↓

@[simp] theorem State.modRquPort_por (s : State) (p : Port) (f : RquPort → RquPort) : (s.modRquPort p f).por = s.por := rfl
@[simp] theorem State.modRquPort_rstnLow (s : State) (p : Port) (f : RquPort → RquPort) : (s.modRquPort p f).rstnLow = s.rstnLow := rfl
@[simp] theorem State.modRquPort_len (s : State) (p : Port) (f : RquPort → RquPort) : (s.modRquPort p f).len = s.len := rfl
@[simp] theorem State.modRquPort_lck (s : State) (p : Port) (f : RquPort → RquPort) : (s.modRquPort p f).lck = s.lck := rfl
@[simp] theorem State.modRquPort_rqu (s : State) (p : Port) (f : RquPort → RquPort) : (s.modRquPort p f).rqu = s.rqu.setPort p (f (s.rqu.port p)) := rfl
@[simp] theorem State.modRquPort_twp (s : State) (p : Port) (f : RquPort → RquPort) : (s.modRquPort p f).twp = s.twp := rfl
@[simp] theorem State.modRquPort_fwp (s : State) (p : Port) (f : RquPort → RquPort) : (s.modRquPort p f).fwp = s.fwp := rfl
@[simp] theorem State.modRquPort_paths (s : State) (p : Port) (f : RquPort → RquPort) : (s.modRquPort p f).paths = s.paths := rfl
@[simp] theorem State.modRquPort_pending (s : State) (p : Port) (f : RquPort → RquPort) : (s.modRquPort p f).pending = s.pending := rfl

@[simp] theorem State.modRquSlot_por (s : State) (n : SlotIx) (f : RquSlot → RquSlot) : (s.modRquSlot n f).por = s.por := rfl
@[simp] theorem State.modRquSlot_rstnLow (s : State) (n : SlotIx) (f : RquSlot → RquSlot) : (s.modRquSlot n f).rstnLow = s.rstnLow := rfl
@[simp] theorem State.modRquSlot_len (s : State) (n : SlotIx) (f : RquSlot → RquSlot) : (s.modRquSlot n f).len = s.len := rfl
@[simp] theorem State.modRquSlot_lck (s : State) (n : SlotIx) (f : RquSlot → RquSlot) : (s.modRquSlot n f).lck = s.lck := rfl
@[simp] theorem State.modRquSlot_twp (s : State) (n : SlotIx) (f : RquSlot → RquSlot) : (s.modRquSlot n f).twp = s.twp := rfl
@[simp] theorem State.modRquSlot_fwp (s : State) (n : SlotIx) (f : RquSlot → RquSlot) : (s.modRquSlot n f).fwp = s.fwp := rfl
@[simp] theorem State.modRquSlot_paths (s : State) (n : SlotIx) (f : RquSlot → RquSlot) : (s.modRquSlot n f).paths = s.paths := rfl
@[simp] theorem State.modRquSlot_pending (s : State) (n : SlotIx) (f : RquSlot → RquSlot) : (s.modRquSlot n f).pending = s.pending := rfl

@[simp] theorem State.writeRefusal_por (s : State) (p : Port) (r : RefusalRecord) : (s.writeRefusal p r).por = s.por := by cases p <;> rfl
@[simp] theorem State.writeRefusal_rstnLow (s : State) (p : Port) (r : RefusalRecord) : (s.writeRefusal p r).rstnLow = s.rstnLow := by cases p <;> rfl
@[simp] theorem State.writeRefusal_len (s : State) (p : Port) (r : RefusalRecord) : (s.writeRefusal p r).len = s.len := by cases p <;> rfl
@[simp] theorem State.writeRefusal_lck (s : State) (p : Port) (r : RefusalRecord) : (s.writeRefusal p r).lck = s.lck := by cases p <;> rfl
@[simp] theorem State.writeRefusal_rqu (s : State) (p : Port) (r : RefusalRecord) : (s.writeRefusal p r).rqu = s.rqu := by cases p <;> rfl
@[simp] theorem State.writeRefusal_paths (s : State) (p : Port) (r : RefusalRecord) : (s.writeRefusal p r).paths = s.paths := by cases p <;> rfl
@[simp] theorem State.writeRefusal_pending (s : State) (p : Port) (r : RefusalRecord) : (s.writeRefusal p r).pending = s.pending := by cases p <;> rfl

@[simp] theorem State.releaseClaim_por (s : State) (p : Port) : (s.releaseClaim p).por = s.por := rfl
@[simp] theorem State.releaseClaim_rstnLow (s : State) (p : Port) : (s.releaseClaim p).rstnLow = s.rstnLow := rfl
@[simp] theorem State.releaseClaim_len (s : State) (p : Port) : (s.releaseClaim p).len = s.len := rfl
@[simp] theorem State.releaseClaim_lck (s : State) (p : Port) : (s.releaseClaim p).lck = s.lck := rfl
@[simp] theorem State.releaseClaim_rqu (s : State) (p : Port) : (s.releaseClaim p).rqu = s.rqu.setPort p { s.rqu.port p with claim := false } := rfl
@[simp] theorem State.releaseClaim_twp (s : State) (p : Port) : (s.releaseClaim p).twp = s.twp := rfl
@[simp] theorem State.releaseClaim_fwp (s : State) (p : Port) : (s.releaseClaim p).fwp = s.fwp := rfl
@[simp] theorem State.releaseClaim_paths (s : State) (p : Port) : (s.releaseClaim p).paths = s.paths := rfl
@[simp] theorem State.releaseClaim_pending (s : State) (p : Port) : (s.releaseClaim p).pending = s.pending := rfl

@[simp] theorem State.refuseFrame_por (s : State) (p : Port) (r : RefusalRecord) : (s.refuseFrame p r).por = s.por := by cases p <;> rfl
@[simp] theorem State.refuseFrame_rstnLow (s : State) (p : Port) (r : RefusalRecord) : (s.refuseFrame p r).rstnLow = s.rstnLow := by cases p <;> rfl
@[simp] theorem State.refuseFrame_len (s : State) (p : Port) (r : RefusalRecord) : (s.refuseFrame p r).len = s.len := by cases p <;> rfl
@[simp] theorem State.refuseFrame_lck (s : State) (p : Port) (r : RefusalRecord) : (s.refuseFrame p r).lck = s.lck := by cases p <;> rfl
@[simp] theorem State.refuseFrame_rqu (s : State) (p : Port) (r : RefusalRecord) : (s.refuseFrame p r).rqu = s.rqu.setPort p { s.rqu.port p with claim := false } := by cases p <;> rfl
@[simp] theorem State.refuseFrame_paths (s : State) (p : Port) (r : RefusalRecord) : (s.refuseFrame p r).paths = s.paths := by cases p <;> rfl
@[simp] theorem State.refuseFrame_pending (s : State) (p : Port) (r : RefusalRecord) : (s.refuseFrame p r).pending = s.pending := by cases p <;> rfl

@[simp] theorem State.dropMarks_por (s : State) (n : SlotIx) : (s.dropMarks n).por = s.por := rfl
@[simp] theorem State.dropMarks_rstnLow (s : State) (n : SlotIx) : (s.dropMarks n).rstnLow = s.rstnLow := rfl
@[simp] theorem State.dropMarks_len (s : State) (n : SlotIx) : (s.dropMarks n).len = s.len := rfl
@[simp] theorem State.dropMarks_lck (s : State) (n : SlotIx) : (s.dropMarks n).lck = s.lck := rfl
@[simp] theorem State.dropMarks_twp (s : State) (n : SlotIx) : (s.dropMarks n).twp = s.twp := rfl
@[simp] theorem State.dropMarks_fwp (s : State) (n : SlotIx) : (s.dropMarks n).fwp = s.fwp := rfl
@[simp] theorem State.dropMarks_paths (s : State) (n : SlotIx) : (s.dropMarks n).paths = s.paths := rfl
@[simp] theorem State.dropMarks_pending (s : State) (n : SlotIx) : (s.dropMarks n).pending = s.pending := rfl

@[simp] theorem State.popFrame_por (s : State) (p : Port) : (s.popFrame p).por = s.por := rfl
@[simp] theorem State.popFrame_rstnLow (s : State) (p : Port) : (s.popFrame p).rstnLow = s.rstnLow := rfl
@[simp] theorem State.popFrame_len (s : State) (p : Port) : (s.popFrame p).len = { s.len with lastPort := p } := rfl
@[simp] theorem State.popFrame_lck (s : State) (p : Port) : (s.popFrame p).lck = s.lck := rfl
@[simp] theorem State.popFrame_rqu (s : State) (p : Port) : (s.popFrame p).rqu = s.rqu.setPort p { s.rqu.port p with queue := (s.rqu.port p).queue.tail } := rfl
@[simp] theorem State.popFrame_twp (s : State) (p : Port) : (s.popFrame p).twp = s.twp := rfl
@[simp] theorem State.popFrame_fwp (s : State) (p : Port) : (s.popFrame p).fwp = s.fwp := rfl
@[simp] theorem State.popFrame_paths (s : State) (p : Port) : (s.popFrame p).paths = s.paths := rfl
@[simp] theorem State.popFrame_pending (s : State) (p : Port) : (s.popFrame p).pending = s.pending := rfl
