-- ==== Sys2Proof/Laws/Frames.lean ====
section
/-! SUPPORT. The ports' frames and answers: what a lead byte, a frame at its end and a status presentation come to, and how a port settles. -/

namespace Sys2Proof.Machine

/-- A port that awaits nothing is settled as it stands. -/
theorem State.settle_of {s : State} {p} (h : s.settled p) : s.settle p = s := by
  unfold State.settle
  rw [if_neg]
  intro hh
  obtain ⟨m, hm, ha⟩ := List.any_eq_true.1 hh
  obtain ⟨b, rfl⟩ := h m hm
  simp [PortMsg.awaited] at ha

theorem State.settle_not {s : State} {p} (h : ¬ s.settled p) : s.settle p = (s.toRqu p).foldl (fun s m => s.takePortMsg p m) (s.setToRqu p []) := by
  unfold State.settle
  rw [if_pos]
  rw [List.any_eq_true]
  apply Classical.byContradiction; intro hn
  apply h; intro m hm
  cases m with
  | collectEnd full => exact ⟨full, rfl⟩
  | claim => exact absurd ⟨_, hm, rfl⟩ hn
  | arrival f => exact absurd ⟨_, hm, rfl⟩ hn
  | select a b => exact absurd ⟨_, hm, rfl⟩ hn

/-- A take of a message does not read the rest of the path. -/
theorem State.takePortMsg_setToRqu (p : Port) (m : PortMsg) (s : State) (l : List PortMsg) : (s.setToRqu p l).takePortMsg p m = (s.takePortMsg p m).setToRqu p l := by
  cases m with
  | claim =>
    simp only [State.takePortMsg, State.answerClaim]
    cases p
    · by_cases h : s.rqu.twp.queue.length < 4
      · rw [if_pos (show ((s.setToRqu .twp l).rqu.port .twp).queue.length < 4 from h), if_pos (show (s.rqu.port .twp).queue.length < 4 from h)]; rfl
      · rw [if_neg (show ¬ ((s.setToRqu .twp l).rqu.port .twp).queue.length < 4 from h), if_neg (show ¬ (s.rqu.port .twp).queue.length < 4 from h)]; rfl
    · by_cases h : s.rqu.fwp.queue.length < 4
      · rw [if_pos (show ((s.setToRqu .fwp l).rqu.port .fwp).queue.length < 4 from h), if_pos (show (s.rqu.port .fwp).queue.length < 4 from h)]; rfl
      · rw [if_neg (show ¬ ((s.setToRqu .fwp l).rqu.port .fwp).queue.length < 4 from h), if_neg (show ¬ (s.rqu.port .fwp).queue.length < 4 from h)]; rfl
  | arrival f =>
    simp only [State.takePortMsg, State.answerArrival]
    have : (s.setToRqu p l).rqu = s.rqu := by cases p <;> rfl
    rw [this]
    split
    · unfold State.acceptFrame; cases p <;> (simp only; split <;> rfl)
    · cases p <;> rfl
  | select n ses => cases p <;> rfl
  | collectEnd full =>
    simp only [State.takePortMsg, State.answerCollectEnd]
    have : (s.setToRqu p l).rqu = s.rqu := by cases p <;> rfl
    rw [this]
    split
    · unfold State.removeHead; rw [this]; split <;> (cases p <;> rfl)
    · cases p <;> rfl

theorem State.takePortMsg_toRqu (p : Port) (m : PortMsg) (s : State) : (s.takePortMsg p m).toRqu p = s.toRqu p := by
  have h := congrArg (fun t => State.toRqu t p) (State.takePortMsg_setToRqu p m s (s.toRqu p))
  have e1 : s.setToRqu p (s.toRqu p) = s := by cases p <;> rfl
  have e2 : ∀ (t : State) l, (t.setToRqu p l).toRqu p = l := by intro t l; cases p <;> rfl
  simp only [e1, e2] at h; exact h

theorem State.setToRqu_setToRqu (p : Port) (s : State) (a b) : (s.setToRqu p a).setToRqu p b = s.setToRqu p b := by cases p <;> rfl

/-- The command by which RQU takes a message of a port, on the message at the head. -/
theorem exec_command (p : Port) (m : PortMsg) (s : State) (rest) (h : s.toRqu p = m :: rest) : exec (m.command p) s = .next ((s.setToRqu p rest).takePortMsg p m) := by
  cases m <;> simp only [PortMsg.command, exec, execIntakeClaim, execArrivalCheck, execCollectSelect, execCollectEnd, h] <;> rfl

/-- The commands that take a port's messages, one after the other, are the fold of the takes. -/
theorem State.after_map (p : Port) : ∀ (ms : List PortMsg) (s : State), s.toRqu p = ms → s.after (ms.map (PortMsg.command p)) = some (ms.foldl (fun s m => s.takePortMsg p m) (s.setToRqu p [])) := by
  intro ms
  induction ms with
  | nil => intro s h; have : s.setToRqu p [] = s := by rw [← h]; cases p <;> rfl
           simp [State.after, this]
  | cons m ms ih =>
    intro s h
    simp only [List.map, State.after, exec_command p m s ms h]
    rw [ih _ (by rw [State.takePortMsg_toRqu]; cases p <;> rfl)]
    simp only [List.foldl]
    rw [← State.takePortMsg_setToRqu, State.setToRqu_setToRqu]

theorem State.foldPortMsgs_toRqu (p : Port) : ∀ (ms : List PortMsg) (s : State), (ms.foldl (fun s m => s.takePortMsg p m) s).toRqu p = s.toRqu p := by
  intro ms; induction ms with
  | nil => intro s; rfl
  | cons m ms ih => intro s; simp only [List.foldl]; rw [ih, State.takePortMsg_toRqu]

theorem State.setToRqu_inReset (s : State) (p l) : (s.setToRqu p l).inReset = s.inReset := by cases p <;> rfl

theorem State.takePortMsg_keeps (p : Port) (m : PortMsg) (s : State) : (s.takePortMsg p m).inReset = s.inReset ∧ (s.takePortMsg p m).fwp.ssnLow = s.fwp.ssnLow ∧ ((s.front .fwp).state ≠ .idle → ((s.takePortMsg p m).front .fwp).state ≠ .idle) ∧ (s.twp.front.state = .idle → m.awaited = false ∨ (∃ f, m = .arrival f) → (s.takePortMsg p m).twp.front.state = .idle) := by
  cases m with
  | claim => 
    simp only [State.takePortMsg, State.answerClaim]
    split <;> cases p <;> simp [State.modRquPort, State.setAck, State.inReset, State.front, State.writeRefusal, State.enterRefusing, State.setFront, State.setPortStatus, PortMsg.awaited]
  | arrival f => 
    simp only [State.takePortMsg, State.answerArrival]
    split
    · unfold State.acceptFrame; cases p <;> (simp only; split <;> simp [State.modRquPort, State.modRquSlot, State.inReset, State.front])
    · cases p <;> simp [State.refuseFrame, State.releaseClaim, State.modRquPort, State.inReset, State.front, State.writeRefusal, State.setPortStatus]
  | select n ses => cases p <;> simp [State.takePortMsg, State.answerSelect, State.modRquPort, State.inReset, State.front, State.setFront, Front.present, PortMsg.awaited]
  | collectEnd full =>
    simp only [State.takePortMsg, State.answerCollectEnd]
    split
    · unfold State.removeHead; split <;> (cases p <;> simp [State.modRquPort, State.modRquSlot, State.dropMarks, State.inReset, State.front] <;> exact fun h _ => h)
    · cases p <;> simp [State.modRquPort, State.inReset, State.front] <;> exact fun h _ => h

theorem State.foldPortMsgs_keeps (p : Port) : ∀ (ms : List PortMsg) (s : State), (ms.foldl (fun s m => s.takePortMsg p m) s).inReset = s.inReset ∧ (ms.foldl (fun s m => s.takePortMsg p m) s).fwp.ssnLow = s.fwp.ssnLow ∧ ((s.front .fwp).state ≠ .idle → ((ms.foldl (fun s m => s.takePortMsg p m) s).front .fwp).state ≠ .idle) := by
  intro ms; induction ms with
  | nil => intro s; exact ⟨rfl, rfl, id⟩
  | cons m ms ih => 
    intro s; obtain ⟨a, b, c⟩ := ih (s.takePortMsg p m); obtain ⟨a', b', c', _⟩ := State.takePortMsg_keeps p m s
    exact ⟨a.trans a', b.trans b', fun h => c (c' h)⟩

/-- The kind that a lead byte tells (section 11.1). -/
theorem leadKind_iff (b : Byte) : leadKind b = if b.toNat % 8 ≠ 0 ∨ b.toNat / 64 = 0 then none else if b.toNat / 64 = 1 then some .request else if b.toNat / 64 = 2 then some .collectSelect else some .statusSelect := by
  revert b; decide +kernel

theorem answerFrame_eq (a : CheckAnswer) : answerFrame a = [answerCode a, frameCheck [answerCode a]] := rfl

theorem byte_bit0 (b : Byte) : b.getLsbD 0 = decide (b.toNat % 2 = 1) := by revert b; decide +kernel

theorem byte_shift_iff (b c : Byte) : (b >>> 1 = c) ↔ b.toNat / 2 = c.toNat := by
  rw [← BitVec.toNat_inj]; simp [Nat.shiftRight_eq_div_pow]

theorem noAnswerFrame_eq : noAnswerFrame = [0xFF, 0x00] := by decide +kernel

theorem State.fixStatus_twp (s : State) (out) (h : s.statusPresentation .twp = out) : s.fixStatus .twp = {s with twp := {s.twp with front := s.twp.front.present .status out, status := {s.twp.status with refusedSince := false}}} := by subst h; rfl

theorem State.statusPresentation_twp (s : State) : s.statusPresentation .twp = withCheck [portStatusByte (s.rqu.twp.freeCount) s.twp.status s.twp.checkOnly, refusalCode s.twp.status.record.reason, s.twp.status.record.lead, s.twp.status.record.tagKind] := by
  unfold State.statusPresentation statusFrame; simp [Rqu.port, State.portStatus]

theorem State.readPrimary_nothing (s : State) (h1 : ∀ n ses, s.twp.held ≠ some (.collect n ses)) (h2 : s.twp.held ≠ some .status) : s.readPrimary = s.beginRead .nothing [] := by
  unfold State.readPrimary
  rcases hh : s.twp.held with _ | (⟨n, ses⟩ | _ | ⟨q, st⟩)
  · rfl
  · exact absurd hh (h1 n ses)
  · exact absurd hh h2
  · rfl

theorem State.foldPortMsgs_idle : ∀ (ms : List PortMsg) (s : State), (∀ m ∈ ms, m.awaited = false ∨ ∃ f, m = .arrival f) → s.twp.front.state = .idle → (ms.foldl (fun s m => s.takePortMsg .twp m) s).twp.front.state = .idle := by
  intro ms; induction ms with
  | nil => intro s _ h; exact h
  | cons m ms ih =>
    intro s h hi
    exact ih _ (fun m' hm => h m' (List.mem_cons_of_mem _ hm)) ((State.takePortMsg_keeps .twp m s).2.2.2 hi (h m (List.mem_cons_self ..)))

theorem State.endSegment_path (s : State) (e) : (s.endSegment e).paths.twpToRqu = s.paths.twpToRqu ∨ (∃ f, (s.endSegment e).paths.twpToRqu = s.paths.twpToRqu ++ [.arrival f]) ∨ ∃ b, (s.endSegment e).paths.twpToRqu = s.paths.twpToRqu ++ [.collectEnd b] := by
  have h1 : (s.judgeRequest .twp).paths.twpToRqu = s.paths.twpToRqu ∨ ∃ f, (s.judgeRequest .twp).paths.twpToRqu = s.paths.twpToRqu ++ [.arrival f] := by
    unfold State.judgeRequest; simp only; split
    · exact .inl rfl
    · split
      · exact .inl rfl
      · exact .inr ⟨_, rfl⟩
  have h2 : ∀ i, (s.judgeSelect i).paths.twpToRqu = s.paths.twpToRqu := by
    intro i; unfold State.judgeSelect; split <;> rfl
  have h3 : (s.judgeQuery).paths.twpToRqu = s.paths.twpToRqu := by
    unfold State.judgeQuery; simp only; repeat' split
    all_goals rfl
  have h4 : (s.judgeTwp).paths.twpToRqu = s.paths.twpToRqu ∨ ∃ f, (s.judgeTwp).paths.twpToRqu = s.paths.twpToRqu ++ [.arrival f] := by
    unfold State.judgeTwp; simp only
    repeat' split
    all_goals first | exact .inl rfl | exact .inl h3 | exact .inl (h2 _) | exact h1
  have h5 : (s.endPresentation .twp).paths.twpToRqu = s.paths.twpToRqu ∨ ∃ b, (s.endPresentation .twp).paths.twpToRqu = s.paths.twpToRqu ++ [.collectEnd b] := by
    unfold State.endPresentation; split
    · exact .inr ⟨_, rfl⟩
    · left; unfold State.endStatus; split <;> rfl
    · exact .inl rfl
    · exact .inl rfl
  unfold State.endSegment; simp only
  cases e <;> cases hs : s.twp.front.state <;> simp only
  all_goals first
    | exact .inl rfl
    | exact h4.elim .inl (fun h => .inr (.inl h))
    | exact h5.elim .inl (fun h => .inr (.inr h))

/-- The first check that a frame fails at its end, by its length, its extra bytes and its check (R121). -/
theorem Front.fault_iff (x : Front) (k) (h : x.kind = some k) : x.fault = if x.bytes.length < k.length x.bytes then some .shortFrame else if x.extra then some .badLength else if x.check ≠ 0 then some .checkFailed else none := by
  unfold Front.fault Front.complete; rw [Front.total_of_kind h]
  by_cases hl : x.bytes.length < k.length x.bytes
  · rw [if_pos hl, if_pos]; simp; omega
  · rw [if_neg hl, if_neg]; simp; omega

theorem kindOfCode_none {c : Nat} (h : ∀ k, kindCode k ≠ c) : kindOfCode c = none := by
  unfold kindOfCode; rw [List.find?_eq_none]; intro k _; simp [h k]

theorem kindOfCode_some {c : Nat} {k} (h : kindCode k = c) : kindOfCode c = some k := by
  subst h; cases k <;> decide

theorem parseFrame_some {bytes : List Byte} {kind} (h : kindCode kind = (operandByte bytes 3).toNat % 32) : parseFrame bytes = some
      { slot := Fin.ofNat 8 ((operandByte bytes 0).toNat / 8)
        session := BitVec.ofNat 16 (operandAt bytes 1 2)
        tag := Fin.ofNat 8 ((operandByte bytes 3).toNat / 32)
        kind := kind
        operands := (bytes.drop 5).take (operandByte bytes 4).toNat } := by
  unfold parseFrame; simp only; rw [kindOfCode_some h]; rfl

theorem parseFrame_none {bytes : List Byte} (h : ∀ kind, kindCode kind ≠ (operandByte bytes 3).toNat % 32) : parseFrame bytes = none := by
  unfold parseFrame; simp only; rw [kindOfCode_none h]; rfl

theorem Front.received_take {x : Front} (b) (hc : x.check = frameCheck x.bytes) : x.take b = x.received b := by
  unfold Front.take Front.received; rw [hc]; unfold frameCheck; rw [List.foldl_append]; rfl

theorem State.fixStatus_fwp (s : State) (out) (h : s.statusPresentation .fwp = out) : s.fixStatus .fwp = {s with fwp := {s.fwp with front := s.fwp.front.present .status out, status := {s.fwp.status with refusedSince := false}}} := by subst h; rfl

theorem State.statusPresentation_fwp (s : State) : s.statusPresentation .fwp = withCheck [portStatusByte (s.rqu.fwp.freeCount) s.fwp.status false, refusalCode s.fwp.status.record.reason, s.fwp.status.record.lead, s.fwp.status.record.tagKind] := by
  unfold State.statusPresentation statusFrame; simp [Rqu.port, State.portStatus]

end Sys2Proof.Machine
end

↑

Assignment =>
In the records above, some lines hold the word "frameCheck"; copy each such line.

Solution to this exercise =>
theorem answerFrame_eq (a : CheckAnswer) : answerFrame a = [answerCode a, frameCheck [answerCode a]] := rfl
theorem Front.received_take {x : Front} (b) (hc : x.check = frameCheck x.bytes) : x.take b = x.received b := by
  unfold Front.take Front.received; rw [hc]; unfold frameCheck; rw [List.foldl_append]; rfl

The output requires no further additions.